***** DATA EXCERPTS

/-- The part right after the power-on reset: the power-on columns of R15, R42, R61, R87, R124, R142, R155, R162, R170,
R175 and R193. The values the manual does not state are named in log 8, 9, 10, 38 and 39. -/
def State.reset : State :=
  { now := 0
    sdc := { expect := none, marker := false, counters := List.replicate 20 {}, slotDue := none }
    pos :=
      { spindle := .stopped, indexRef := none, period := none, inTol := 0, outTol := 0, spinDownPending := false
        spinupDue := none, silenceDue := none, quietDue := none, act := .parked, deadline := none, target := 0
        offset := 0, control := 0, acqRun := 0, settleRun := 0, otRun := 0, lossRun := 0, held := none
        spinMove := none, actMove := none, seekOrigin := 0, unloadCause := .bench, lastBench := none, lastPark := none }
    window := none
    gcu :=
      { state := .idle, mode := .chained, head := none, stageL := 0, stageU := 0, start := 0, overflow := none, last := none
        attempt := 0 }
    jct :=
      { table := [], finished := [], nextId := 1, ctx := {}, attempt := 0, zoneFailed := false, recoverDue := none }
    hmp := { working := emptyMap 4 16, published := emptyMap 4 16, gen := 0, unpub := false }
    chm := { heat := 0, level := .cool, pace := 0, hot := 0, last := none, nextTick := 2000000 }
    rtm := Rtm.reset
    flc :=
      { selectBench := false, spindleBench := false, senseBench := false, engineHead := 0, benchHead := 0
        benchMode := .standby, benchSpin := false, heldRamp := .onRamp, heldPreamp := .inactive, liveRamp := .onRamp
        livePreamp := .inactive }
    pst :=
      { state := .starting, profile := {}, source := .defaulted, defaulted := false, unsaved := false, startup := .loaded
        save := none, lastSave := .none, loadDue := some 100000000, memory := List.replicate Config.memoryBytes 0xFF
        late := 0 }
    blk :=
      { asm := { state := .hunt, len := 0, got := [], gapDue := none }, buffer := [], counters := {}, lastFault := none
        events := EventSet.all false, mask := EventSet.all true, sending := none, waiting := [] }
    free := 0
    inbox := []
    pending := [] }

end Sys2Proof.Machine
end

**********
***** DATA EXCERPTS

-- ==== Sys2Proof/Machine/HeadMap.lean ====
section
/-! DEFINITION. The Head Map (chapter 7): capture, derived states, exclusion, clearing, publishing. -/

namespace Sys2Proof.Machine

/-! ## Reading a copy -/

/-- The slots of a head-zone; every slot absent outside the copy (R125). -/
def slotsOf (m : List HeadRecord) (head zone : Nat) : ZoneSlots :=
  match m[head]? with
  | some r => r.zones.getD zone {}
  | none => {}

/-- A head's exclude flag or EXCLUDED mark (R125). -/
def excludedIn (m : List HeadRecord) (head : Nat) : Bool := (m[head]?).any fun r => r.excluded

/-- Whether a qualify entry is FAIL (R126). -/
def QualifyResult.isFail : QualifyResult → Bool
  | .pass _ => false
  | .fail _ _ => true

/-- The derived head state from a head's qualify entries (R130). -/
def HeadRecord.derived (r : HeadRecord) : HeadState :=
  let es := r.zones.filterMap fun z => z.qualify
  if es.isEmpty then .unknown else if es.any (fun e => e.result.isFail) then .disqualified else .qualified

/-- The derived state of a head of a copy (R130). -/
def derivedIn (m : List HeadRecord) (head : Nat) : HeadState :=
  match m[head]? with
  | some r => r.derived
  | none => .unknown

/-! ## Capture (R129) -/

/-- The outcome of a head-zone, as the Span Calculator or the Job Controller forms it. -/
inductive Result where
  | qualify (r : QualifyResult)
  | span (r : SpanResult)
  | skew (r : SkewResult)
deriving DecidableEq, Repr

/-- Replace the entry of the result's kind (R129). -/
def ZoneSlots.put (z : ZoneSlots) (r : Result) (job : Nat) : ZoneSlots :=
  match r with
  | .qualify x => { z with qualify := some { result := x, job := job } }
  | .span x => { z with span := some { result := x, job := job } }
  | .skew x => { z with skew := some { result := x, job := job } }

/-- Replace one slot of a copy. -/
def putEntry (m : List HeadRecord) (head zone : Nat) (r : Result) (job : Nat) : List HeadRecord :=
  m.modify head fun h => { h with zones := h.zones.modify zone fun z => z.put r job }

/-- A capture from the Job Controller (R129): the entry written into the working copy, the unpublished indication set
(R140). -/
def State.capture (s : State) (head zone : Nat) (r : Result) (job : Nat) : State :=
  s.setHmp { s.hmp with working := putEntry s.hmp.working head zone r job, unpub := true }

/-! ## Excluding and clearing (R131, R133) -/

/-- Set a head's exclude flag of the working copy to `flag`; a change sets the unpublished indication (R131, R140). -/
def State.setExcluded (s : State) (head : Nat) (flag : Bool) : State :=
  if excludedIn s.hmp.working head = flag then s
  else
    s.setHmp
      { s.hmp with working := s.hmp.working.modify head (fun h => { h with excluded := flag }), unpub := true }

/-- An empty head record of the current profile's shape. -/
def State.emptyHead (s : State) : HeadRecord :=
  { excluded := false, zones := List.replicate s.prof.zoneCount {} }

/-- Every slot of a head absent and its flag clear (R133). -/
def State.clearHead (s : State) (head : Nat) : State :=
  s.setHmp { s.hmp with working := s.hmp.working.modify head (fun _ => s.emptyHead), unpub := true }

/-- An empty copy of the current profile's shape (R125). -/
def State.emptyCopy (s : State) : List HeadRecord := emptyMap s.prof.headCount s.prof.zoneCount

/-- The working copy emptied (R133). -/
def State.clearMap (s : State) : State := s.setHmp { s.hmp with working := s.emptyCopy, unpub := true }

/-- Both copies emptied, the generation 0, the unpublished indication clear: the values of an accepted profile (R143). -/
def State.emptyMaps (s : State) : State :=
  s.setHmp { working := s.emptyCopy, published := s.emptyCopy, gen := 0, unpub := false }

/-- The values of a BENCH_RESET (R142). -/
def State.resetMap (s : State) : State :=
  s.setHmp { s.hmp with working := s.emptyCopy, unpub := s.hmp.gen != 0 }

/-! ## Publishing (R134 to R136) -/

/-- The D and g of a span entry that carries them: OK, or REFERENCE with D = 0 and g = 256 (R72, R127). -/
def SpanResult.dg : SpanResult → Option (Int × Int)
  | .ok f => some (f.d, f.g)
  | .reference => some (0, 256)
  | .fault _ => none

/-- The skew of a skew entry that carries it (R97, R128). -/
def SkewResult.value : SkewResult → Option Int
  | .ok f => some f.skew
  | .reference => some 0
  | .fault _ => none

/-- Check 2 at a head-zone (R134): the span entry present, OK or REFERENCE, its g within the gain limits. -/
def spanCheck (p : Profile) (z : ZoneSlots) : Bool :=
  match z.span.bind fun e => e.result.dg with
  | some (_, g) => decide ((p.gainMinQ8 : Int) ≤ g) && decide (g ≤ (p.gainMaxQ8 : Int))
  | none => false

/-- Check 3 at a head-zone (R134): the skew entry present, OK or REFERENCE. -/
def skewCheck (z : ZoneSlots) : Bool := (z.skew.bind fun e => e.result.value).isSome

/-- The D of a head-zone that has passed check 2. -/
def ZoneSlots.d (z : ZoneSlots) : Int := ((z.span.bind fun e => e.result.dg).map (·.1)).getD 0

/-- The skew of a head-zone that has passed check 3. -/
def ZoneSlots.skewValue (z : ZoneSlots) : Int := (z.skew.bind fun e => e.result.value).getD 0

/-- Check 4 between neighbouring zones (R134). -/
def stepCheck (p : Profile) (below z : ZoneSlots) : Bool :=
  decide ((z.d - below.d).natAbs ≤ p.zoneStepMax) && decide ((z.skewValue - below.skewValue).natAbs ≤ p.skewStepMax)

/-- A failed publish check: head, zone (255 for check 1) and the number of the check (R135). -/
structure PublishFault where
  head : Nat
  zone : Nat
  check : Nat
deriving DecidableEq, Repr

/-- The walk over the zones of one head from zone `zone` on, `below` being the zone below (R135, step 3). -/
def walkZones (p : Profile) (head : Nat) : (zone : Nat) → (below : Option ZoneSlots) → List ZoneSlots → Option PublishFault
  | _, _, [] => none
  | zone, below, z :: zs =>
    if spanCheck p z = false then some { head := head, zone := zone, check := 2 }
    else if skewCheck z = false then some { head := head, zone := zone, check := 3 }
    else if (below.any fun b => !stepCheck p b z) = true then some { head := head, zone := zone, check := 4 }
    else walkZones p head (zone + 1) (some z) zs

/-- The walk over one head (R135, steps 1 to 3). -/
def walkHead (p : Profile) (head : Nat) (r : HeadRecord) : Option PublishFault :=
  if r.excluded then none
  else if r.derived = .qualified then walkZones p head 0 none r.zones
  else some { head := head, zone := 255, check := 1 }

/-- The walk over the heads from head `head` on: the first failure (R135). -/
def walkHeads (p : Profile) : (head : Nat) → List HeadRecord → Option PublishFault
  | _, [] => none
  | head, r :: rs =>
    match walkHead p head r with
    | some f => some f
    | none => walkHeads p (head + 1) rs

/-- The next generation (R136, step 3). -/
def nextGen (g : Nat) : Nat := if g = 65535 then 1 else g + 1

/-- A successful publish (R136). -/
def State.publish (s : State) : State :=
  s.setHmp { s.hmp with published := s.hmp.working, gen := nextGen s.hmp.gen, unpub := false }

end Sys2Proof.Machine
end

**********

EXERCISE OBJECTIVE:
All that belongs in the answer is the run of lines above from the line containing "def slotsOf (m" through the line containing "copy (R130). -/", exactly as written.

SOLVED EXERCISE:
def slotsOf (m : List HeadRecord) (head zone : Nat) : ZoneSlots :=
  match m[head]? with
  | some r => r.zones.getD zone {}
  | none => {}

/-- A head's exclude flag or EXCLUDED mark (R125). -/
def excludedIn (m : List HeadRecord) (head : Nat) : Bool := (m[head]?).any fun r => r.excluded

/-- Whether a qualify entry is FAIL (R126). -/
def QualifyResult.isFail : QualifyResult → Bool
  | .pass _ => false
  | .fail _ _ => true

/-- The derived head state from a head's qualify entries (R130). -/
def HeadRecord.derived (r : HeadRecord) : HeadState :=
  let es := r.zones.filterMap fun z => z.qualify
  if es.isEmpty then .unknown else if es.any (fun e => e.result.isFail) then .disqualified else .qualified

/-- The derived state of a head of a copy (R130). -/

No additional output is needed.